14.2 NOTICE TO TRUSTEE
Any notice to the Trustee under any provision of this Indenture shall be
valid and effective if delivered on a Business Day to the Manager, Client
Servicing of the Trustee at its principal office in Montreal, Quebec 1800,
McGill College, Montreal, Quebec, H3A 3K9, or if sent by registered mail,
postage prepaid, addressed to the Trustee at its office at Montreal, Quebec,
Attention: Manager, Client Servicing, or if sent by fax to (514) 982-7677.
Notice by mail shall be deemed to have been effectively given seven days after
it was sent and notice by fax shall be deemed to have been effectively given on
the Business Day next following the day it was sent.

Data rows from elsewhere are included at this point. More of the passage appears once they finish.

/-- A word that decodes is the encoding of what it decodes to: every command has one word, and no bit of it is dropped. -/
def Obligations.DecodedWordsAreTheirEncodings : Prop :=
  ∀ (w : Word) (i : Instr), decode w = .ok i → WellFormed i ∧ encode i = w

/-- Decoding refuses exactly the illegal words of R106. -/
def Obligations.DecodeRefusesExactlyIllegalWords : Prop :=
  ∀ w : Word, (∃ e, decode w = .error e) ↔ IllegalWord w

/-- A sanity check: words written out from the table of R104, and illegal words of V14. -/
def Obligations.TableWordsDecode : Prop :=
  decode 0x00000001 = .ok .createDefault ∧ decode 0x00000202 = .ok (.create 2) ∧
  decode 0x00000F02 = .ok (.create 15) ∧ decode 0x00000003 = .ok .genKey ∧ decode 0x00000004 = .ok .genAltKey ∧
  decode 0x00000005 = .ok .encrypt ∧ decode 0x00000006 = .ok .decrypt ∧ decode 0x00000007 = .ok .resetCounters ∧
  decode 0x00000105 = .error .variantField ∧ decode 0x80000005 = .error .reservedBits ∧
  decode 0x00000008 = .error .unknownOpcode

/-- An illegal word in flight ends with IllegalCommand and changes nothing but CODE and ERR_STICKY, and BUSY, which falls (R106,
R262). That an illegal word is in flight like a command is the model's DEDUCED reading (log 21).
The agenda and `active` are the model's own. -/
def Obligations.IllegalWordEndsWithIllegalCommand : Prop :=
  ∀ (s : State) (k : Nat) (rest : List Event) (c : Context) (w : Word),
    s.phase = .running → s.agenda = .perform k :: rest → s.ctxs[k]? = some c → c.pending = some w →
    IllegalWord w →
    step s = .next
      { s with
        agenda := rest, active := k,
        ctxs := s.ctxs.set k { c with pending := none, code := .illegalCommand, errSticky := true } } ∧
    resultNumber .illegalCommand = 4

/-! ### The step -/

/-- When a context performs a started command whose word decodes, the step is `exec` of the decoded command in that context. -/
def Obligations.StepRunsTheDecodedCommand : Prop :=
  ∀ (s : State) (k : Nat) (rest : List Event) (c : Context) (w : Word) (i : Instr),
    s.phase = .running → s.agenda = .perform k :: rest → s.ctxs[k]? = some c → c.pending = some w →
    decode w = .ok i → step s = exec i { s with agenda := rest, active := k }

/-- A word placed with `withFetchWord` runs in context 0 at the very next step, its operands latched (log 2: the model's choice). -/
def Obligations.FetchedWordRunsNext : Prop :=
  ∀ (s : State) (c : Context) (cs : List Context) (w : Nat) (i : Instr),
    s.ctxs = c :: cs → w < 2 ^ 32 → decodeTableWord 32 w = some i →
    step (s.withFetchWord 32 w) =
      exec i { s with phase := .running, active := 0, ctxs := startCommand c (BitVec.ofNat 32 w) :: cs }

/-- With no access of the host left the run reaches its end (R321, R322), its first state with no access left and every BUSY 0.
A block reset that is left takes four steps and drops the commands in flight (log 10, which the bound rests on). With an empty
agenda the commands in flight are performed, one a step (the order is the model's choice, log 3). Where no command is in flight
the run has ended already, whatever block reset or step of an idle context is left (log 19). -/
def Obligations.EmptyAgendaDrainsToTheEnd : Prop :=
  ∀ s : State, s.phase = .running → hostDone s = true → (∀ k, .perform k ∈ s.agenda → k < s.ctxs.length) →
    ∃ t, runToEnd (4 * s.agenda.length + s.inFlight) s = some t ∧ t.ended ∧
      (s.agenda = [] → Host.Core.run Sys2Proof.core s.inFlight s = .next t) ∧ (s.inFlight = 0 → t = s)

/-- Every command of a context that exists ends in a next state with BUSY = 0: no command refuses or faults. -/
def Obligations.EveryCommandEnds : Prop :=
  ∀ (i : Instr) (s : State) (c : Context), s.ctxs[s.active]? = some c →
    ∃ t d, exec i s = .next t ∧ t.ctxs[s.active]? = some d ∧ d.pending = none

/-- A command of a context number that does not exist is refused by name (R277; log 9, the model's choice). -/
def Obligations.MissingContextIsRefused : Prop :=
  ∀ (i : Instr) (s : State), s.ctxs.length ≤ s.active → exec i s = .refused .noSuchContext

/-- What a command leaves alone: every other context, the snapshot, the parameters and the model's own fields (R277); the
operand registers, the latches and BUSYVIOL of its own context (R30, R59); BUFMEM, unless it encrypts or decrypts, and then
every byte outside `[L_ADDR, L_ADDR + L_LEN)` (R71, R79). -/
def Obligations.CommandFrame : Prop :=
  ∀ (i : Instr) (s t : State) (c d : Context),
    exec i s = .next t → s.ctxs[s.active]? = some c → t.ctxs[s.active]? = some d →
    (∀ j, j ≠ s.active → t.ctxs[j]? = s.ctxs[j]?) ∧ t.ctxs.length = s.ctxs.length ∧
    t.snap = s.snap ∧ t.params = s.params ∧ t.phase = s.phase ∧ t.agenda = s.agenda ∧ t.active = s.active ∧
    t.reply = s.reply ∧
    d.arg0 = c.arg0 ∧ d.arg1 = c.arg1 ∧ d.bufAddr = c.bufAddr ∧ d.len = c.len ∧
    d.lArg0 = c.lArg0 ∧ d.lArg1 = c.lArg1 ∧ d.lAddr = c.lAddr ∧ d.lLen = c.lLen ∧
    d.busyViol = c.busyViol ∧ d.owned = c.owned ∧
    (i ≠ .encrypt → i ≠ .decrypt → t.bufmem = s.bufmem) ∧
    (i = .encrypt ∨ i = .decrypt → ∀ a, a < bufferAddr c ∨ bufferAddr c + bufferCount c ≤ a →
      Memory.read t.bufmem a = Memory.read s.bufmem a)

/-! ### Key generation (41_key_generation.md) -/

/-- KEYGEN follows the recurrence of R150: each byte is written before the update, and only byte 0 of a seed changes. -/
def Obligations.KeygenFollowsTheRecurrence : Prop :=
  ∀ (p g : Word),
    (keygen1 p).toList[0]? = some (byteAt p 0) ∧ (keygen2 g).toList[0]? = some (byteAt g 0) ∧
    (∀ (i : Nat) (b : Byte), i < 255 → (keygen1 p).toList[i]? = some b →
      (keygen1 p).toList[i + 1]? = some ((byteAt p 1 + b * byteAt p 2) * b + byteAt p 3)) ∧
    (∀ (i : Nat) (b : Byte), i < 255 → (keygen2 g).toList[i]? = some b →
      (keygen2 g).toList[i + 1]? = some ((byteAt g 1 - b * byteAt g 2) * b + byteAt g 3))

/-- ALTDERIVE, byte by byte (R152). -/
def Obligations.AltDeriveBytes : Prop :=
  ∀ (kind : Kind) (base : Key) (a b : Word) (i : Nat), i < 256 →
    let x := ((a + b) ^^^ 0x00004321) ^^^ a
    let y := x * x
    (altKey kind base a b).k1.toList[i]? = base.k1.toList[i]?.map (· ^^^ x.extractLsb' (8 * (i % 4)) 8) ∧
    (altKey kind base a b).k2.toList[i]? = base.k2.toList[i]?.map (· ^^^ y.extractLsb' (8 * (i % 4)) 8)

/-- GEN_KEY in a created context (R153): the base key from ARG0 and ARG1 with its wrap windows, CODE OK, and nothing else. -/
def Obligations.GenKeyWritesTheBaseKey : Prop :=
  ∀ (s : State) (c : Context), s.ctxs[s.active]? = some c → c.created = true →
    exec .genKey s = .next
      { s with
        ctxs := s.ctxs.set s.active
          { c with
            base :=
              { k1 := keygen1 c.lArg0, k2 := keygen2 c.lArg1,
                wrap1 := (keygen1 c.lArg0).toList.take (vectorWidth c.kind - 1),
                wrap2 := (keygen2 c.lArg1).toList.take (vectorWidth c.kind - 1) },
            code := .ok, pending := none } }

/-- GEN_ALT_KEY in a created context (R156): the alternate key with its wrap windows, USE_ALT 1, ENC_CTR 0, CODE OK, and
nothing else; DEC_CTR is not changed. -/
def Obligations.GenAltKeyWritesTheAlternateKey : Prop :=
  ∀ (s : State) (c : Context), s.ctxs[s.active]? = some c → c.created = true →
    exec .genAltKey s = .next
      { s with
        ctxs := s.ctxs.set s.active
          { c with alt := altKey c.kind c.base c.lArg0 c.lArg1, useAlt := true, encCtr := 0, code := .ok, pending := none } }

/-- GEN_ALT_KEY again with the same operands changes nothing more (R156, S5 of 95_test_vectors.md). -/
def Obligations.GenAltKeyAgainChangesNothing : Prop :=
  ∀ (s t : State) (c : Context), s.ctxs[s.active]? = some c → c.created = true →
    exec .genAltKey s = .next t → exec .genAltKey t = .next t

/-! ### The stream transform (42_stream_transform.md) -/

/-- The closed form of the byte pipeline (R180). -/
def Obligations.CipherByteClosedForm : Prop :=
  ∀ (b : Byte) (c : Counter) (k : Key),
    cipherByte b c k = swap4 b ^^^ 0xBA ^^^ keyByte k.k1 (lo8 c) ^^^ keyByte k.k2 (hi8 c)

14.3 NOTICE TO CORPORATION
Any notice to the Corporation under any provision of this Indenture shall
be valid and effective if delivered to an officer of the Corporation or is sent
by registered mail, postage prepaid, addressed to the Corporation at 300
Atlantic Street, Suite 200 Stamford, CT, 06901, Attention: President, or if sent
by fax to (203) 964-6186. Notice by mail shall be deemed to have been
effectively given seven days after it was sent and notice by fax shall be deemed
to have been effectively given on the Business Day next following the day it was
sent. The Corporation may from time to time notify the Trustee of a change in
address of the Corporation for all purposes of this Indenture.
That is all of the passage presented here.